Data extract
-- ==== Sys2Proof/Decode.lean ====
section
/-!
DEFINITION. The encoding of R54 to R76 and of the instruction chapters, read in both directions: parcels to fields, fields to an
instruction or the lowest subcause of R76, and back. Batten instruction words (R339) stand at the end.
-/
namespace Sys2Proof

/-- The fields of R58. `len` is the number of parcels: 2, 3 or 4 (R54). -/
structure Fields where
  len : Nat := 2
  op : BitVec 8
  la : BitVec 4 := 0
  sc : Bool := false
  ht : Bool := false
  dst : BitVec 8 := 0
  sa : BitVec 8 := 0
  sb : BitVec 8 := 0
  scf : BitVec 8 := 0
  ty : BitVec 4 := 0
  fn : BitVec 4 := 0
  mo : BitVec 4 := 0
  xfsa : Bool := false
  xfsb : Bool := false
  xfib : Bool := false
  xfi : Bool := false
  imm : W32 := 0
  immb : W32 := 0
  deriving DecidableEq, Repr

/-- Why a word is no instruction: the subcauses of R76. -/
inductive DecodeError where
  | reservedOp | badPad | badValue | notZero | badRegister | inBlock | badOffset
  deriving DecidableEq, Repr

/-- The subcause codes of R76. -/
def DecodeError.subcause : DecodeError → Nat
  | .reservedOp => 1 | .badPad => 2 | .badValue => 3 | .notZero => 4 | .badRegister => 5 | .inBlock => 6 | .badOffset => 7

/-! ### Fields and parcels (R54, R58) -/

/-- The LEN code of a length in parcels (R54). -/
def lenCode (n : Nat) : Nat := if n = 3 then 1 else if n = 4 then 2 else 0

/-- A flag as a number. -/
def flag (b : Bool) : Nat := if b then 1 else 0

/-- The first parcel: bits [31:0] (R58). -/
def Fields.parcel0 (f : Fields) : W32 :=
  BitVec.ofNat 32 (lenCode f.len + 4 * f.op.toNat + 0x400 * f.la.toNat + 0x4000 * flag f.sc + 0x8000 * flag f.ht +
    0x10000 * f.dst.toNat + 0x1000000 * f.sa.toNat)
/-- The second parcel: bits [63:32] (R58). -/
def Fields.parcel1 (f : Fields) : W32 :=
  BitVec.ofNat 32 (f.sb.toNat + 0x100 * f.scf.toNat + 0x10000 * f.ty.toNat + 0x100000 * f.fn.toNat +
    0x1000000 * f.mo.toNat + 0x10000000 * flag f.xfsa + 0x20000000 * flag f.xfsb + 0x40000000 * flag f.xfib +
    0x80000000 * flag f.xfi)

/-- All parcels of the word, the first at the lowest address (R54). -/
def Fields.parcels (f : Fields) : List W32 :=
  [f.parcel0, f.parcel1] ++ (if f.len = 3 then [f.imm] else if f.len = 4 then [f.imm, f.immb] else [])

/-- A bit of a parcel. -/
def bitAt (x : W32) (i : Nat) : Bool := x.getLsbD i

/-- The fields of a word of two to four parcels; absent parcels read 0. -/
def Fields.ofParcels (p0 p1 p2 p3 : W32) : Fields :=
  { len := if bitsOf p0.toNat 1 0 = 1 then 3 else if bitsOf p0.toNat 1 0 = 2 then 4 else 2
    op := BitVec.ofNat 8 (bitsOf p0.toNat 9 2)
    la := BitVec.ofNat 4 (bitsOf p0.toNat 13 10)
    sc := bitAt p0 14
    ht := bitAt p0 15
    dst := BitVec.ofNat 8 (bitsOf p0.toNat 23 16)
    sa := BitVec.ofNat 8 (bitsOf p0.toNat 31 24)
    sb := BitVec.ofNat 8 (bitsOf p1.toNat 7 0)
    scf := BitVec.ofNat 8 (bitsOf p1.toNat 15 8)
    ty := BitVec.ofNat 4 (bitsOf p1.toNat 19 16)
    fn := BitVec.ofNat 4 (bitsOf p1.toNat 23 20)
    mo := BitVec.ofNat 4 (bitsOf p1.toNat 27 24)
    xfsa := bitAt p1 28
    xfsb := bitAt p1 29
    xfib := bitAt p1 30
    xfi := bitAt p1 31
    imm := if bitsOf p0.toNat 1 0 = 1 ∨ bitsOf p0.toNat 1 0 = 2 then p2 else 0
    immb := if bitsOf p0.toNat 1 0 = 2 then p3 else 0 }

/-! ### Legality: the rules a word breaks -/

/-- Rule `e` is broken unless `ok`. -/
def need (e : DecodeError) (ok : Bool) : List DecodeError := if ok then [] else [e]

/-- Code in a list. -/
def codeIn (c : BitVec 4) (l : List Nat) : Bool := l.contains c.toNat

/-- TY is one of the listed types (R62); every other code is subcause 3. -/
def tyIn (l : List Ty) (f : Fields) : List DecodeError := need .badValue (codeIn f.ty (l.map Ty.code))
/-- TY is unused: it must be 0 (R59), and 15 is illegal everywhere (R62). -/
def tyNone (f : Fields) : List DecodeError := need .badValue (f.ty != 15) ++ need .notZero (f.ty == 0)
/-- FN is a listed minor (R74). -/
def fnIn (l : List Nat) (f : Fields) : List DecodeError := need .badValue (codeIn f.fn l)
/-- The opcode carries no minor (R74, R59). -/
def fnNone (f : Fields) : List DecodeError := need .notZero (f.fn == 0)
/-- MO class none (R64, R59). -/
def moNone (f : Fields) : List DecodeError := need .notZero (f.mo == 0)
/-- MO class zero (R135), and the entry-listed MO of the privileged opcodes. -/
def moZero (f : Fields) : List DecodeError := need .badValue (f.mo == 0)
/-- MO class rounding, or ignored (R64, R135). -/
def moRound (f : Fields) : List DecodeError := need .badValue (decide (f.mo.toNat ≤ 4))
/-- MO class order, with the legal order codes (R63). -/
def moOrder (l : List Nat) (f : Fields) : List DecodeError := need .badValue (l.contains (f.mo.toNat % 4))

/-- LA is zero outside the long-latency class (R58, R68). -/
def laNone (f : Fields) : List DecodeError := need .badValue (f.la == 0)
/-- The SC bit the entry requires (R60). -/
def scIs (b : Bool) (f : Fields) : List DecodeError := need .badValue (f.sc == b)

/-- 64-bit form only. -/
def len2 (f : Fields) : List DecodeError := need .badValue (f.len == 2 && !f.xfib)
/-- 64-bit form, or 96-bit with the immediate replacing SB (R61). -/
def len23 (f : Fields) : List DecodeError :=
  need .badValue ((f.len == 2 && !f.xfib) || (f.len == 3 && f.xfib)) ++
  (if f.xfib then need .notZero (f.sb == 0) ++ need .badValue (!f.xfsb) else [])
/-- 96-bit form whose third parcel is an offset or length, SB not replaced. -/
def len3 (f : Fields) : List DecodeError := need .badValue (f.len == 3 && !f.xfib)
/-- 96-bit form with XFIB set. -/
def len3i (f : Fields) : List DecodeError :=
  need .badValue (f.len == 3 && f.xfib) ++ need .notZero (f.sb == 0) ++ need .badValue (!f.xfsb)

The problem
Make an exact copy of all the lines above.

Output of the exercise
-- ==== Sys2Proof/Decode.lean ====
section
/-!
DEFINITION. The encoding of R54 to R76 and of the instruction chapters, read in both directions: parcels to fields, fields to an
instruction or the lowest subcause of R76, and back. Batten instruction words (R339) stand at the end.
-/
namespace Sys2Proof

/-- The fields of R58. `len` is the number of parcels: 2, 3 or 4 (R54). -/
structure Fields where
  len : Nat := 2
  op : BitVec 8
  la : BitVec 4 := 0
  sc : Bool := false
  ht : Bool := false
  dst : BitVec 8 := 0
  sa : BitVec 8 := 0
  sb : BitVec 8 := 0
  scf : BitVec 8 := 0
  ty : BitVec 4 := 0
  fn : BitVec 4 := 0
  mo : BitVec 4 := 0
  xfsa : Bool := false
  xfsb : Bool := false
  xfib : Bool := false
  xfi : Bool := false
  imm : W32 := 0
  immb : W32 := 0
  deriving DecidableEq, Repr

/-- Why a word is no instruction: the subcauses of R76. -/
inductive DecodeError where
  | reservedOp | badPad | badValue | notZero | badRegister | inBlock | badOffset
  deriving DecidableEq, Repr

/-- The subcause codes of R76. -/
def DecodeError.subcause : DecodeError → Nat
  | .reservedOp => 1 | .badPad => 2 | .badValue => 3 | .notZero => 4 | .badRegister => 5 | .inBlock => 6 | .badOffset => 7

/-! ### Fields and parcels (R54, R58) -/

/-- The LEN code of a length in parcels (R54). -/
def lenCode (n : Nat) : Nat := if n = 3 then 1 else if n = 4 then 2 else 0

/-- A flag as a number. -/
def flag (b : Bool) : Nat := if b then 1 else 0

/-- The first parcel: bits [31:0] (R58). -/
def Fields.parcel0 (f : Fields) : W32 :=
  BitVec.ofNat 32 (lenCode f.len + 4 * f.op.toNat + 0x400 * f.la.toNat + 0x4000 * flag f.sc + 0x8000 * flag f.ht +
    0x10000 * f.dst.toNat + 0x1000000 * f.sa.toNat)
/-- The second parcel: bits [63:32] (R58). -/
def Fields.parcel1 (f : Fields) : W32 :=
  BitVec.ofNat 32 (f.sb.toNat + 0x100 * f.scf.toNat + 0x10000 * f.ty.toNat + 0x100000 * f.fn.toNat +
    0x1000000 * f.mo.toNat + 0x10000000 * flag f.xfsa + 0x20000000 * flag f.xfsb + 0x40000000 * flag f.xfib +
    0x80000000 * flag f.xfi)

/-- All parcels of the word, the first at the lowest address (R54). -/
def Fields.parcels (f : Fields) : List W32 :=
  [f.parcel0, f.parcel1] ++ (if f.len = 3 then [f.imm] else if f.len = 4 then [f.imm, f.immb] else [])

/-- A bit of a parcel. -/
def bitAt (x : W32) (i : Nat) : Bool := x.getLsbD i

/-- The fields of a word of two to four parcels; absent parcels read 0. -/
def Fields.ofParcels (p0 p1 p2 p3 : W32) : Fields :=
  { len := if bitsOf p0.toNat 1 0 = 1 then 3 else if bitsOf p0.toNat 1 0 = 2 then 4 else 2
    op := BitVec.ofNat 8 (bitsOf p0.toNat 9 2)
    la := BitVec.ofNat 4 (bitsOf p0.toNat 13 10)
    sc := bitAt p0 14
    ht := bitAt p0 15
    dst := BitVec.ofNat 8 (bitsOf p0.toNat 23 16)
    sa := BitVec.ofNat 8 (bitsOf p0.toNat 31 24)
    sb := BitVec.ofNat 8 (bitsOf p1.toNat 7 0)
    scf := BitVec.ofNat 8 (bitsOf p1.toNat 15 8)
    ty := BitVec.ofNat 4 (bitsOf p1.toNat 19 16)
    fn := BitVec.ofNat 4 (bitsOf p1.toNat 23 20)
    mo := BitVec.ofNat 4 (bitsOf p1.toNat 27 24)
    xfsa := bitAt p1 28
    xfsb := bitAt p1 29
    xfib := bitAt p1 30
    xfi := bitAt p1 31
    imm := if bitsOf p0.toNat 1 0 = 1 ∨ bitsOf p0.toNat 1 0 = 2 then p2 else 0
    immb := if bitsOf p0.toNat 1 0 = 2 then p3 else 0 }

/-! ### Legality: the rules a word breaks -/

/-- Rule `e` is broken unless `ok`. -/
def need (e : DecodeError) (ok : Bool) : List DecodeError := if ok then [] else [e]

/-- Code in a list. -/
def codeIn (c : BitVec 4) (l : List Nat) : Bool := l.contains c.toNat

/-- TY is one of the listed types (R62); every other code is subcause 3. -/
def tyIn (l : List Ty) (f : Fields) : List DecodeError := need .badValue (codeIn f.ty (l.map Ty.code))
/-- TY is unused: it must be 0 (R59), and 15 is illegal everywhere (R62). -/
def tyNone (f : Fields) : List DecodeError := need .badValue (f.ty != 15) ++ need .notZero (f.ty == 0)
/-- FN is a listed minor (R74). -/
def fnIn (l : List Nat) (f : Fields) : List DecodeError := need .badValue (codeIn f.fn l)
/-- The opcode carries no minor (R74, R59). -/
def fnNone (f : Fields) : List DecodeError := need .notZero (f.fn == 0)
/-- MO class none (R64, R59). -/
def moNone (f : Fields) : List DecodeError := need .notZero (f.mo == 0)
/-- MO class zero (R135), and the entry-listed MO of the privileged opcodes. -/
def moZero (f : Fields) : List DecodeError := need .badValue (f.mo == 0)
/-- MO class rounding, or ignored (R64, R135). -/
def moRound (f : Fields) : List DecodeError := need .badValue (decide (f.mo.toNat ≤ 4))
/-- MO class order, with the legal order codes (R63). -/
def moOrder (l : List Nat) (f : Fields) : List DecodeError := need .badValue (l.contains (f.mo.toNat % 4))

/-- LA is zero outside the long-latency class (R58, R68). -/
def laNone (f : Fields) : List DecodeError := need .badValue (f.la == 0)
/-- The SC bit the entry requires (R60). -/
def scIs (b : Bool) (f : Fields) : List DecodeError := need .badValue (f.sc == b)

/-- 64-bit form only. -/
def len2 (f : Fields) : List DecodeError := need .badValue (f.len == 2 && !f.xfib)
/-- 64-bit form, or 96-bit with the immediate replacing SB (R61). -/
def len23 (f : Fields) : List DecodeError :=
  need .badValue ((f.len == 2 && !f.xfib) || (f.len == 3 && f.xfib)) ++
  (if f.xfib then need .notZero (f.sb == 0) ++ need .badValue (!f.xfsb) else [])
/-- 96-bit form whose third parcel is an offset or length, SB not replaced. -/
def len3 (f : Fields) : List DecodeError := need .badValue (f.len == 3 && !f.xfib)
/-- 96-bit form with XFIB set. -/
def len3i (f : Fields) : List DecodeError :=
  need .badValue (f.len == 3 && f.xfib) ++ need .notZero (f.sb == 0) ++ need .badValue (!f.xfsb)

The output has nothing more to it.